=== WHAT IS REQUIRED ===
Write out, without any change, the lines in the material below that run from the line with "open Sys2Proof Sys2Proof.Machine" through the line with "state, with no", both included.
-- Opening Marker --
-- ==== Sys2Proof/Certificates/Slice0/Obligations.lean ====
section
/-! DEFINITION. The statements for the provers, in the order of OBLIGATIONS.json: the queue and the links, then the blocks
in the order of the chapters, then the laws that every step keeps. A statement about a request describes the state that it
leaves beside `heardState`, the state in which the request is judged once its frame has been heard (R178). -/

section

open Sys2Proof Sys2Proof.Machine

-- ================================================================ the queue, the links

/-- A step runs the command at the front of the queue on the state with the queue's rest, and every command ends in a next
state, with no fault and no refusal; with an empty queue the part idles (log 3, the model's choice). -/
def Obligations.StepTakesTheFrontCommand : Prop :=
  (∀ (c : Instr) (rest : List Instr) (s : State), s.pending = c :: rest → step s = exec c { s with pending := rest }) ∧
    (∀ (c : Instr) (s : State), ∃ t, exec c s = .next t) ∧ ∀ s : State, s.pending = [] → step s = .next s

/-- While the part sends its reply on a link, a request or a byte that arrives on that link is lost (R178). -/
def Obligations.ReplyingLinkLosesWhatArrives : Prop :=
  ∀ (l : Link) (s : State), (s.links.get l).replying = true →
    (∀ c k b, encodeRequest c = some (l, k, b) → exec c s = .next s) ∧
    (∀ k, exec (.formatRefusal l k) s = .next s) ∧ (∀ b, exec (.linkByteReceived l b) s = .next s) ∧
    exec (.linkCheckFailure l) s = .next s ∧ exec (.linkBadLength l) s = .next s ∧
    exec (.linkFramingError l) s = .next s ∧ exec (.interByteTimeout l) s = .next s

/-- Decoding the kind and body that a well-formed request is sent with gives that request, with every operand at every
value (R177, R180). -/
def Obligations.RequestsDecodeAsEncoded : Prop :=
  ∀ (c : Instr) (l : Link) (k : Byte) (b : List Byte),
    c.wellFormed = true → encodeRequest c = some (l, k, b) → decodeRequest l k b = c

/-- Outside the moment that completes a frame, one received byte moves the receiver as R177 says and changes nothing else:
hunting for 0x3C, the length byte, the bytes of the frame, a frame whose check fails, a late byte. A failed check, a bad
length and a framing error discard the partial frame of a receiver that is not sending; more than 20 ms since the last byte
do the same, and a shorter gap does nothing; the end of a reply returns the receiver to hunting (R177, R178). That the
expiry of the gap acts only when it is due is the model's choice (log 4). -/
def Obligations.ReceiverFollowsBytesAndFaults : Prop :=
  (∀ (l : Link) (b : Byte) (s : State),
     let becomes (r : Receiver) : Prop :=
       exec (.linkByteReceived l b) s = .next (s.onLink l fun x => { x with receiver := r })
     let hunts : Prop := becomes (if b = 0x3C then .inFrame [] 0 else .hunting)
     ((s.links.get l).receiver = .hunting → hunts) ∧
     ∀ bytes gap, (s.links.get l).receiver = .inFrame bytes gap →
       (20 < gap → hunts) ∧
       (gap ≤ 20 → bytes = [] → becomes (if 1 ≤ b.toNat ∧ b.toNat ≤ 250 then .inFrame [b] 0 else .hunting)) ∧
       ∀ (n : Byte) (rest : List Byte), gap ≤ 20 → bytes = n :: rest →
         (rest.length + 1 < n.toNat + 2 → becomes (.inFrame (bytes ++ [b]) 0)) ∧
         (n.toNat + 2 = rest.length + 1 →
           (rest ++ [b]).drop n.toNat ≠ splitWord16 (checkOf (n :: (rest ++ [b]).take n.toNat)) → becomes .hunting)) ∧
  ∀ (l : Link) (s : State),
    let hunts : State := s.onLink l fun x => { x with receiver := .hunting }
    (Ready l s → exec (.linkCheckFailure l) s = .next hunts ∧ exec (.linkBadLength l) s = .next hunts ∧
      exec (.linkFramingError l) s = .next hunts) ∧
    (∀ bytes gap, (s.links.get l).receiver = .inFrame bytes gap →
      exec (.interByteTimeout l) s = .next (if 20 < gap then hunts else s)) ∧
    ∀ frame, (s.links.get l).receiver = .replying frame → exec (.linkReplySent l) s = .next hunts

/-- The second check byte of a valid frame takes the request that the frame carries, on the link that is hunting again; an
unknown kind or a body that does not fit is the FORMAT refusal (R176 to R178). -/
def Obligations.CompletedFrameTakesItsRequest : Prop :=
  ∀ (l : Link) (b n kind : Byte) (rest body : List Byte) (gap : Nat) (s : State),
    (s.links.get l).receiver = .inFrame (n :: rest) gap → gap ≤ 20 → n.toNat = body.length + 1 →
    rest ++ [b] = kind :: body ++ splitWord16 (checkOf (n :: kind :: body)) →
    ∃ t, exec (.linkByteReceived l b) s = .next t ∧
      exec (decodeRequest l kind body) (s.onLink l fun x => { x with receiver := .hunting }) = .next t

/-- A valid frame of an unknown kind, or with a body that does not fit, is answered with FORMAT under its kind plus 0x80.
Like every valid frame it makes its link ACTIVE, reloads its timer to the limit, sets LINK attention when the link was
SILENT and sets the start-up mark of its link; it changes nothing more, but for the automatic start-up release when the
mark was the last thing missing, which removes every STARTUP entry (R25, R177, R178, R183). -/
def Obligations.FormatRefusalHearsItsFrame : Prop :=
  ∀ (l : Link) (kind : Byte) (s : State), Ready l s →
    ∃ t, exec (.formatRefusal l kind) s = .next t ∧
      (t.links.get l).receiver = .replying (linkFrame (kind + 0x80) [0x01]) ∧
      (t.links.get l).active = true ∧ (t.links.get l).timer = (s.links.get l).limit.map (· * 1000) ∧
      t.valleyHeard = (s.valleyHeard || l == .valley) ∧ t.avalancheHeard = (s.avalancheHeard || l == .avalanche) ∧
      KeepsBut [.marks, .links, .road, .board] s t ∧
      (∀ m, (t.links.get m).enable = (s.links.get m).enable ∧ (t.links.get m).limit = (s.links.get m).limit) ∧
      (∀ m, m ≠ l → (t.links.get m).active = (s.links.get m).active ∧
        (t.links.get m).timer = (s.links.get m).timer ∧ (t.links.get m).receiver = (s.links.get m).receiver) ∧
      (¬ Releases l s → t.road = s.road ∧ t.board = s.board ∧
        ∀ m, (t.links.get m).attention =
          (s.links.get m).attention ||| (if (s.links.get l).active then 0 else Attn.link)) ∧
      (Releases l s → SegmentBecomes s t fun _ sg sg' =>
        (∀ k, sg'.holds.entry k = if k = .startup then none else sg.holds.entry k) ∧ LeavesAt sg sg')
-- Closing Marker --
=== RESULT BELOW ===
open Sys2Proof Sys2Proof.Machine

-- ================================================================ the queue, the links

/-- A step runs the command at the front of the queue on the state with the queue's rest, and every command ends in a next
state, with no fault and no refusal; with an empty queue the part idles (log 3, the model's choice). -/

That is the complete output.